TERMINOLOGY
THE BASICS
REPS (REPETITIONS)
Short form for repetitions, which refers to the number of times a specific exercise is performed in a single set.
Different rep volumes are programmed to achieve different outcomes for different training cycles.
REP VOLUMES
Maximal Strength: 1 – 5 reps
Hypertrophy: 6 – 12 reps
Strength Endurance: 12 reps and above
SETS
Refers to the execution of consecutive repetitions of a specific exercise.
Different set volumes are programmed to achieve different outcomes for different training cycles.
SET VOLUMES
Single sets: one set of a specific exercise
Multi sets: more than one set of a specific exercise
ROUNDS
Refers to the execution of multiple sets of exercises within the program
EXAMPLE OF 1 ROUND
Pullups: 5 reps
Pushups: 10 reps
Air Squats: 15 reps
TRAINING FORMATS
EMOM(n) (EVERY-MINUTE-ON-THE-MINUTE)
Perform a specific exercise or set of exercises at the beginning of every minute for a predetermined number of minutes. The goal is to complete the required rep target before the end of the minute so that there is time to rest before the next minute starts.
Example: EMOM10 – Perform a specific exercise of set of exercises at the beginning of every minute for 10 minutes.
AMRAP(n) (AS-MANY-ROUNDS-AS-POSSIBLE)
Perform a specific exercise or set of exercises for a predetermined number of minutes. The goal is to complete as many repetitions or rounds of exercises as possible within that time.
Example: AMRAP10 – Complete as many repetitions of a specific exercise or as many rounds of a set of exercises for 10 minutes.
CHIPPERS
Completing a high volume of different exercises in a single workout, in a specific order. The goal of a chipper is to “chip away” at a long list of exercises, completing each one before moving on to the next.
Example: complete 100 pullups, then 200 pushups, then 300 squats.
SUPERSETS
Performing two different exercises back-to-back with little to no rest in between.
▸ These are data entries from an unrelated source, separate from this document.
/-- The stabiliser (4.2). -/
structure Stabiliser where
  mode : StabMode
  enable : Bool
  rate : GyroRate
  yaw : StabAxis
  pitch : StabAxis
  lTrack : Nat
  lPan : Nat
  hold : Nat
  copy : Option StabCopy
  missingRun : Nat
  validRun : Nat
  cal : Option Calibration
  deriving DecidableEq, Repr

/-! ### Lens drive unit and lens coordinator -/

/-- The states of a step axis (5.1). -/
inductive AxisState
  | unhomed
  | homing
  | idle
  | waiting
  | moving
  | dwell
  | fault
  deriving DecidableEq, Repr

/-- The phases of a motion (5.1). -/
inductive Phase
  | accel
  | cruise
  | decel
  deriving DecidableEq, Repr

/-- The directions of a step: up is toward higher positions (05). -/
inductive Dir
  | down
  | up
  deriving DecidableEq, Repr

/-- The limit action (R93). -/
inductive LimitAction
  | clamp
  | halt
  deriving DecidableEq, Repr

/-- The conditions of a comparator (5.6). -/
inductive CmpCond
  | off
  | eq
  | gt
  | lt
  deriving DecidableEq, Repr

/-- A comparator (R94). -/
structure Comparator where
  value : Nat
  cond : CmpCond
  enable : Bool
  met : Bool
  deriving DecidableEq, Repr

/-- The sources of marks (6.5). -/
inductive MarkSource
  | zoomA
  | zoomB
  | focusA
  | focusB
  | zoomAccelEnd
  | zoomDecelStart
  | frame
  | recStarted
  deriving DecidableEq, Repr

/-- The start condition of a waiting move, and the coordinator's watch on it (R88, R106). -/
inductive StartCond
  | afterStop (axis : AxisName)
  | onMark (source : MarkSource)
  deriving DecidableEq, Repr

/-- What follows a stop by deceleration at its stop point (R81). A cap of 0 is none. -/
inductive AfterStop
  /-- nothing: the axis becomes IDLE -/
  | rest
  /-- a reversal's move (R87) -/
  | goTo (target cap : Nat)
  /-- a reversal's jog (R90) -/
  | jogOn (dir : Dir) (cap : Nat)
  /-- the wait of the pending move (R88) -/
  | await
  deriving DecidableEq, Repr

/-- Where a motion is to end (R80, R81). -/
inductive Goal
  | none
  | moveTo (target : Nat)
  | jog
  | stopAt (point : Int) (next : AfterStop)
  deriving DecidableEq, Repr

/-- Who holds an axis: the slot of a host command with PENDING, or a request of the lens coordinator (5.1). -/
inductive Holder
  | host (slot : CmdSlot)
  | request
  deriving DecidableEq, Repr

/-- A pending move (R88). -/
structure PendingMove where
  target : Nat
  cap : Nat
  cond : StartCond
  slot : CmdSlot
  deriving DecidableEq, Repr

/-- The homing record (R83, R84). -/
inductive Homing
  /-- the deceleration that precedes homing; `drop` once a STOP with DECEL has ended the HOME (R84) -/
  | slowing (drop : Bool)
  /-- a new HOME waits for the step already due (R83) -/
  | again
  /-- a leg, TOWARD the sensor or AWAY from it; `dwell` while it waits out its reversal dwell -/
  | leg (toward : Bool) (steps : Nat) (dwell : Bool)
  deriving DecidableEq, Repr

/-- The axis record (5.1). `ownCap` is the move's own cap or the jog's speed, 0 for none (R78). -/
structure StepAxis where
  state : AxisState
  phase : Phase
  pos : Option Nat
  dir : Option Dir
  motionDir : Dir
  goal : Goal
  k : Nat
  speed : Nat
  ownCap : Nat
  vStart : Nat
  vMax : Nat
  ramp : Nat
  dwell : Nat
  low : Nat
  high : Nat
  action : LimitAction
  quietCap : Nat
  quiet : Bool
  cmpA : Comparator
  cmpB : Comparator
  holder : Option Holder
  pendingMove : Option PendingMove
  homing : Option Homing
  /-- the home sensor's level: active or not (log 13) -/
  sensor : Bool
  deriving DecidableEq, Repr

/-- The iris channel (R97). -/
structure Iris where
  duty : Nat
  target : Nat
  step : Nat
  loaded : Nat
  deriving DecidableEq, Repr

/-- A lens table point (06 section 6.1). -/
structure LensPoint where
  z : Nat
  k16 : Nat
  finf : Nat
  fnear : Nat
  deriving DecidableEq, Repr

/-- A lens table (06 section 6.1). -/
structure LensTable where
  zr : Nat
  fr : Nat
  zoomHome : Nat
  focusHome : Nat
  points : List LensPoint
  deriving DecidableEq, Repr

/-- The load record of a LENS_TABLE in progress (R100). -/
structure LoadRecord where
  addr : Nat
  slot : CmdSlot
  deriving DecidableEq, Repr

/-- The rocker states (6.6). -/
inductive RockerState
  | off
  | centre
  | hold
  | lockout
  deriving DecidableEq, Repr

/-- The lens coordinator (6.1). The watch of an axis is the start condition of its pending move. -/
structure Coordinator where
  table : Option LensTable
  load : Option LoadRecord
  tracking : Bool
  distance : Nat
  suspended : Bool
  rocker : RockerState
  level : Nat
  /-- a rocker sample has been taken since the reset (the model's own; log 15) -/
  sampled : Bool
  recEnable : Bool
  recPressed : Bool
  recRun : Nat
  recLockout : Bool
  deriving DecidableEq, Repr

/-- The lens side: the two axes, the iris and the coordinator. -/
structure Lens where
  zoom : StepAxis
  focus : StepAxis
  iris : Iris
  coord : Coordinator
  deriving DecidableEq, Repr

/-! ### Timecode unit -/

/-- A pair of binary-coded decimal digits (09). -/
structure Bcd where
  tens : Nat
  units : Nat
  deriving DecidableEq, Repr

/-- A timecode (09). -/
structure Timecode where
  hh : Bcd
  mm : Bcd
  ss : Bcd
  ff : Bcd
  deriving DecidableEq, Repr

/-- The timecode rates (9.1). -/
inductive TcRate
  | fps25
  | fps30
  | df2997
  deriving DecidableEq, Repr

/-- The timecode modes (9.3). -/
inductive TcMode
  | freeRun
  | recordRun
  deriving DecidableEq, Repr

/-- An entry of the frame log (R162). -/
structure LogEntry where
  frame : Nat
  timecode : Timecode
  rate : TcRate
  deriving DecidableEq, Repr

/-- The timecode unit (R156). The frame log is oldest first. -/
structure TimecodeUnit where
  current : Timecode
  recordRun : Timecode
  mode : TcMode
  rate : TcRate
  log : List LogEntry
  deriving DecidableEq, Repr

/-! ### Ring monitor -/

/-- Chunk kinds (7.1). -/
inductive ChunkKind
  | videoKey
  | videoDelta
  | audio
  | metadata
  deriving DecidableEq, Repr

/-- States of a queue entry (7.2). -/
inductive EntryState
  | retained
  | joined
  | stamped
  | draining
  | drained
  deriving DecidableEq, Repr

/-- The words of a stamp (R127, 12.2). -/
structure Stamp where
  timecode : Word
  rateMode : Word
  estimated : Bool
  deriving DecidableEq, Repr

/-- An entry of the chunk queue (7.2). `number` names the entry (log 19); `stampsWaiting` counts its stamp writes not yet
granted; `units` lists card units with their committed marks. -/
structure QueueEntry where
  number : Nat
  offset : Nat
  length : Nat
  span : Nat
  kind : ChunkKind
  frame : Nat
  freeStamp : Timecode
  estimated : Bool
  stamp : Option Stamp
  state : EntryState
  overwritten : Bool
  stampsWaiting : Nat
  units : List (Nat × Bool)
  deriving DecidableEq, Repr

/-- The ring monitor (R114). The drain front is `drainAhead` bytes ahead of the release front (log 18). -/
structure RingMonitor where
  writeFront : Nat
  releaseFront : Nat
  drainAhead : Nat
  shadow : List Byte
  queue : List QueueEntry
  depth : Nat
  frameBytes : Nat
  rBpf : Nat
  lastVideo : Option Timecode
  drops : Nat
  overruns : Nat
  nextEntry : Nat
  deriving DecidableEq, Repr

/-! ### Card engine -/

/-- Card states (8.3). -/
inductive CardState
  | absent
  | mounting
  | unformatted
  | ready
  | writeProtected
  | full
  | formatting
  | fault
  deriving DecidableEq, Repr

/-- Record states (8.5). -/
inductive RecState
  | idle
  | standby
  | armed
  | recording
  | stopping
  | closing
  deriving DecidableEq, Repr

/-- The two staging buffers (8.7). -/
inductive BufName
  | a
  | b
  deriving DecidableEq, Repr

/-- States of a staging buffer (8.7). -/
inductive BufState
  | empty
  | filling
  | waiting
  | writing
  deriving DecidableEq, Repr

/-- A staging buffer: its batch of the current unit, its bytes so far, and whether its WRITE has already answered ERROR
once (R148). -/
structure StagingBuffer where
  state : BufState
  batch : Nat
  data : List Byte
  retried : Bool
  deriving DecidableEq, Repr

/-- What a directory WRITE is for (R138, R140, R144, R152). -/
inductive DirPurpose
  | damaged
  | formatHead
  | formatMap
  | opening
  | closeHead
  | closeMap
  deriving DecidableEq, Repr

/-- A directory WRITE the card engine has ready: its blocks, the bytes read from the mirrors so far by CARD requests
(R133), and whether it has already answered ERROR once. -/
structure DirJob where
  purpose : DirPurpose
  first : Nat
  count : Nat
  data : List Byte
  retried : Bool
  deriving DecidableEq, Repr

/-- Card commands (8.1). The data of a WRITE is that of the directory job at the front, or of the named buffer. -/
inductive CardCmd
  | ident
  | read (first count : Nat)
  | writeDir (first count : Nat)
  | writeBatch (first : Nat) (buf : BufName)
  deriving DecidableEq, Repr

/-- The card command in flight (R133). -/
structure InFlight where
  cmd : CardCmd
  abandoned : Bool
  deriving DecidableEq, Repr

/-- A CARD request (R15): mirror bytes for the directory job at the front, or chunk bytes for a staging buffer. -/
inductive CardReq
  | dir (addr beats : Nat)
  | chunk (offset length unit : Nat) (buf : BufName)
  deriving DecidableEq, Repr

/-- The seven clip flags (8.2). -/
structure ClipFlags where
  gap : Bool
  tcEstimated : Bool
  audioOver : Bool
  skipped : Bool
  endedFull : Bool
  endedFault : Bool
  endedPulled : Bool
  deriving DecidableEq, Repr

/-- The open clip record (R144). `chain` lists the clip's units in order; `live` while its last unit is the current
unit, not yet committed. `headersCounted` is the entry number past the last chunk header counted (log 19). The fields
`unitBytes`, `nextBatch`, `finishing`, `opened` and `headerSeen` follow the filling (R146, R151). -/
structure OpenClip where
  number : Nat
  entry : Nat
  chain : List Nat
  live : Bool
  unitCount : Nat
  byteLength : Nat
  unitStart : Nat
  unitBytes : Nat
  nextBatch : Nat
  batchesDone : Nat
  relocated : Bool
  finishing : Bool
  opened : Bool
  headerSeen : Bool
  startTc : Word
  videoFrames : Nat
  skipped : Nat
  flags : ClipFlags
  headersCounted : Nat
  deriving DecidableEq, Repr

/-- Who asked for a START: a REC_START in a slot, or the grip's toggle (R141). -/
inductive StartSource
  | slot (n : CmdSlot)
  | toggle
  deriving DecidableEq, Repr

/-- The card engine (08). -/
structure CardEngine where
  state : CardState
  recState : RecState
  present : Bool
  detectRun : Nat
  ejected : Bool
  inFlight : Option InFlight
  /-- the mount command that is ready to be issued -/
  mountCmd : Option CardCmd
  dirJobs : List DirJob
  writeProtect : Bool
  unitTotal : Nat
  mirror : Option Memory
  /-- mirror writes requested and not yet granted (the model's own; log 24) -/
  mirrorWrites : Nat
  freeUnits : Nat
  retired : Nat
  clipNumber : Nat
  clip : Option OpenClip
  bufA : StagingBuffer
  bufB : StagingBuffer
  request : Option CardReq
  pendingStart : Option StartSource
  /-- the REC_START in progress in ARMED -/
  startSlot : Option CmdSlot
  stopSlot : Option CmdSlot
  ejectSlot : Option CmdSlot
  formatSlot : Option CmdSlot
  deriving DecidableEq, Repr

/-- The recording side: ring monitor, card engine and timecode unit. -/
structure Recorder where
  ring : RingMonitor
  card : CardEngine
  tc : TimecodeUnit
  deriving DecidableEq, Repr

/-! ### Audio path -/

/-- One audio channel (R164). -/
structure Channel where
  enable : Bool
  threshold : Nat
  release : Nat
  gain : Nat
  block : Option Nat
  peak : Nat
  held : Nat
  holdCount : Nat
  fallCount : Nat
  overSet : Bool
  deriving DecidableEq, Repr

/-! ### Overlay unit -/

/-- A cell content (11.1). -/
structure CellContent where
  glyph : Nat
  palette : Nat
  blink : Bool
  shade : Bool
  deriving DecidableEq, Repr

/-- A palette entry (11.1). -/
structure Colour where
  y : Byte
  cb : Byte
  cr : Byte
  deriving DecidableEq, Repr

/-- The placement of a live field (11.1). -/
structure Placement where
  row : Nat
  column : Nat
  enabled : Bool
  deriving DecidableEq, Repr

/-- A cell of the live layer (R180). -/
structure LiveCell where
  row : Nat
  column : Nat
  content : CellContent
  deriving DecidableEq, Repr

/-- The snapshot (R177). -/
structure Snapshot where
  host : List (List CellContent)
  live : List LiveCell
  palette : Vector Colour 4
  zebra : Bool
  level : Nat
  vfFrames : Nat
  deriving DecidableEq, Repr

/-- The overlay unit (R174). The host layer is a list of 27 rows of 48 cells. -/
structure Overlay where
  columns : Nat
  rows : Nat
  host : List (List CellContent)
  fields : Vector Placement 9
  live : List LiveCell
  palette : Vector Colour 4
  zebra : Bool
  level : Nat
  snapshot : Snapshot
  deriving DecidableEq, Repr

/-! ### Report unit -/

/-- The fields of group FRAME (R25). -/
structure FrameGroup where
  frame : Nat
  timecode : Timecode
  torn : Nat
  skips : Nat
  unshown : Nat
  deriving DecidableEq, Repr

/-- The fields of group STAB (R25). -/
structure StabGroup where
  mode : StabMode
  panYaw : PanState
  panPitch : PanState
  dx : Int
  dy : Int
  biasYaw : Int
  biasPitch : Int
  deriving DecidableEq, Repr

/-- The fields of group LENS (R25). -/
structure LensGroup where
  zoomPos : Option Nat
  zoomState : AxisState
  focusPos : Option Nat
  focusState : AxisState
  duty : Nat
  distance : Nat
  deriving DecidableEq, Repr

/-- The fields of group REC (R25). -/
structure RecGroup where
  recState : RecState
  clipNumber : Nat
  minutes : Nat
  freeLimit : Nat
  drops : Nat
  overruns : Nat
  deriving DecidableEq, Repr

/-- The fields of group CARD (R25). -/
structure CardGroup where
  state : CardState
  freeUnits : Nat
  retired : Nat
  deriving DecidableEq, Repr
This is to increase the volume and intensity of a workout with the objective of breaking through plateaus and targeting specific muscle groups.
Example: Upon completion of 5 repetitions of strict shoulder presses, execute another 10 shoulder flies.
RFT (ROUNDS-FOR-TIME)
Complete as many rounds as possible within a set period of time.
Example: 1 round comprises of 5 pullups, 10 puships and 15 air squats. Complete as many rounds as possible in 15 minutes.
TIME CAP
Complete the full program within a set period of time.
Example: 1 full program comprises of 100 pullups, 200 pushups and 300 squats. Complete this as fast as you can or within 30 minutes.
TRAINING OBJECTIVES
AEROBIC CAPACITY
This is associated with endurance activities and leads to improved cardiovascular health, increased lung function, and greater endurance.
ANAEROBIC CAPACITY
This is associated with high-intensity activities, leading to improved strength, speed, and power. Anaerobic exercises can also help build lean muscle mass and increase metabolic rate.
MAXIMAL STRENGTH
Focused on an increase in strength. This type of training can improve your one-rep max (the maximum weight you can lift for one repetition) and your overall strength levels.
STRENGTH ENDURANCE
Focused on improving your muscles’ ability to contract repeatedly without fatigue, allowing them to sustain physical activity for longer periods.
HYPERTROPHY
This is a type of strength training that focuses on increasing muscle size.